***** Dataset records *****

-- ==== Sys2Proof/Certificates/Slice0/Obligations.lean ====
section
/-! DEFINITION. The statements for the provers, from the numbered rules of spec/. -/

open Sys2Proof Sys2Proof.Machine

/-! The wire format. -/

/-- R65: the three format functions, and that they agree. -/
def Obligations.ControlByteFieldsAgree : Prop :=
  (∀ (m : Mode) (n : Len), n ≠ 0 → packCtl m n = modeCode m ++ n ∧
    packCtl m n = if m = .repeatMode then n.setWidth 8 ||| 0x80 else n.setWidth 8) ∧
    (∀ c : Byte, modeCode (ctlMode c) = c.extractLsb' 7 1 ∧ ctlLen c = c.extractLsb' 0 7 ∧
      ctlLen c = (c &&& 0x7F).setWidth 7) ∧
    (∀ (m : Mode) (n : Len), n ≠ 0 → ctlMode (packCtl m n) = m ∧ ctlLen (packCtl m n) = n) ∧
    ∀ c : Byte, ctlLen c ≠ 0 → packCtl (ctlMode c) (ctlLen c) = c

/-- Words written out from the spec's encodings (R69, R72, section 2.1 of 95_test_vectors.md) decode to the
instructions they stand for; selector vectors and phase codes select the operations of R80 and R110. -/
def Obligations.WordsDecodeAsWritten : Prop :=
  decode [0x83, 0x41] = .ok (.rep 3 0x41, []) ∧
    decode [0x03, 0x01, 0x02, 0x03] = .ok (.lit 3 [0x01, 0x02, 0x03], []) ∧
    decode [0x00] = .ok (.rsvLit0, []) ∧ decode [0x80, 0x41] = .ok (.rsvRep0, [0x41]) ∧
    decodeSelector 0b10000 = some .encHalt ∧ decodeSelector 0b01101 = some .encRepEnd ∧
    decodeSelector 0b01001 = some .encRepCap ∧ decodeSelector 0b01010 = some .encRepCont ∧
    decodeSelector 0b00111 = some .encLitFlush ∧ decodeSelector 0b00101 = some .encLitCap ∧
    decodeSelector 0b00100 = some .encLitCont ∧
    decodePhase 0 = some .decStart ∧ decodePhase 1 = some .decFetch ∧
    decodePhase 2 = some .decRepVal ∧ decodePhase 3 = some .decRepOut ∧
    decodePhase 4 = some .decLitCopy ∧ decodePhase 5 = none

/-- Every well-formed record decodes back from its bytes, whatever follows them. -/
def Obligations.RecordDecodesBack : Prop :=
  ∀ (i : Instr) (rest : List Byte), i.isRecord = true → i.wellFormed = true →
    decode (encode i ++ rest) = .ok (i, rest)

/-- What decodes is a well-formed record, and its bytes are the ones in front. -/
def Obligations.DecodedRecordIsItsBytes : Prop :=
  ∀ (bs rest : List Byte) (i : Instr), decode bs = .ok (i, rest) →
    i.isRecord = true ∧ i.wellFormed = true ∧ bs = encode i ++ rest

/-- R69: the first byte of a record is the whole opcode. -/
def Obligations.ControlByteIsTheOpcode : Prop :=
  ∀ (c : Byte) (rest : List Byte),
    (c = 0x00 → decode (c :: rest) = .ok (.rsvLit0, rest)) ∧
      (c = 0x80 → decode (c :: rest) = .ok (.rsvRep0, rest)) ∧
      (0x01 ≤ c → c ≤ 0x7F → c.toNat ≤ rest.length →
        decode (c :: rest) =
          .ok (.lit (c.setWidth 7) (rest.take c.toNat), rest.drop c.toNat)) ∧
      (0x01 ≤ c → c ≤ 0x7F → rest.length < c.toNat →
        decode (c :: rest) = .error .truncatedLiteral) ∧
      (0x81 ≤ c → ∀ (v : Byte) (rest' : List Byte), rest = v :: rest' →
        decode (c :: rest) = .ok (.rep (c.setWidth 7) v, rest')) ∧
      (0x81 ≤ c → rest = [] → decode (c :: rest) = .error .truncatedRepeat)

/-- R66: the control byte alone gives the length of its record (a reserved byte is consumed alone). -/
def Obligations.ControlByteGivesRecordSize : Prop :=
  ∀ (c : Byte) (rest rest' : List Byte) (i : Instr), decode (c :: rest) = .ok (i, rest') →
    rest.length + 1 = recordSize c + rest'.length ∧
      (c &&& 0x7F ≠ 0 → c.getLsbD 7 = true → recordSize c = 2) ∧
      (c &&& 0x7F ≠ 0 → c.getLsbD 7 = false → recordSize c = 1 + c.toNat)

/-! Selection and the step. -/

/-- R74, R80: the seven rows of format ENC_SEL are mutually exclusive and exhaustive. -/
def Obligations.SelectorRowsPartition : Prop :=
  ∀ v : BitVec 5, ∃ r ∈ encSelRows, rowSelects v r = true ∧ decodeSelector v = some r.op ∧
    ∀ r' ∈ encSelRows, rowSelects v r' = true → r' = r

/-- R80: the encoder's operation in every phase, by its own line "Selected when"; and the patterns of the
selector vector, bit by bit, with the bits that vector has (R81). -/
def Obligations.EncoderSelection : Prop :=
  (∀ v : BitVec 5,
    (v.getLsbD 4 = true → decodeSelector v = some .encHalt) ∧
      (v.getLsbD 4 = false → v.getLsbD 3 = true → v.getLsbD 2 = true →
        decodeSelector v = some .encRepEnd) ∧
      (v.getLsbD 4 = false → v.getLsbD 3 = true → v.getLsbD 2 = false →
        decodeSelector v = if v.getLsbD 0 then some .encRepCap else some .encRepCont) ∧
      (v.getLsbD 4 = false → v.getLsbD 3 = false → v.getLsbD 1 = true →
        decodeSelector v = some .encLitFlush) ∧
      (v.getLsbD 4 = false → v.getLsbD 3 = false → v.getLsbD 1 = false →
        decodeSelector v = if v.getLsbD 0 then some .encLitCap else some .encLitCont)) ∧
  (∀ e : Encoder,
    (sel e).getLsbD 4 = symEoi e.cur ∧ (sel e).getLsbD 3 = decide (e.mode = .repeatMode) ∧
      (sel e).getLsbD 2 = decide (e.cur ≠ e.next) ∧ (sel e).getLsbD 1 = decide (e.next = e.nn) ∧
      (sel e).getLsbD 0 = decide (e.len + 1 = 127)) ∧
  ∀ s : State,
    (s.enc.phase = .idle → selectEncoder s = if s.encPorts.start then some .encStart else none) ∧
      (s.enc.phase = .run → s.enc.cur = .eoi → selectEncoder s = some .encHalt) ∧
      (s.enc.phase = .run → ∀ v, s.enc.cur = .byte v →
        (s.enc.mode = .repeatMode → s.enc.cur ≠ s.enc.next → selectEncoder s = some .encRepEnd) ∧
          (s.enc.mode = .repeatMode → s.enc.cur = s.enc.next → s.enc.len + 1 = 127 →
            selectEncoder s = some .encRepCap) ∧
          (s.enc.mode = .repeatMode → s.enc.cur = s.enc.next → s.enc.len + 1 ≠ 127 →
            selectEncoder s = some .encRepCont) ∧
          (s.enc.mode = .literalMode → s.enc.next = s.enc.nn → selectEncoder s = some .encLitFlush) ∧
          (s.enc.mode = .literalMode → s.enc.next ≠ s.enc.nn → s.enc.len + 1 = 127 →
            selectEncoder s = some .encLitCap) ∧
          (s.enc.mode = .literalMode → s.enc.next ≠ s.enc.nn → s.enc.len + 1 ≠ 127 →
            selectEncoder s = some .encLitCont)) ∧
      (s.enc.phase = .done ∨ s.enc.phase = .fault → selectEncoder s = none)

*****

# What this task involves:
What is the number of lines in the data that hold the word "literalMode"? Reply with that number and nothing else.

# Expected output:
3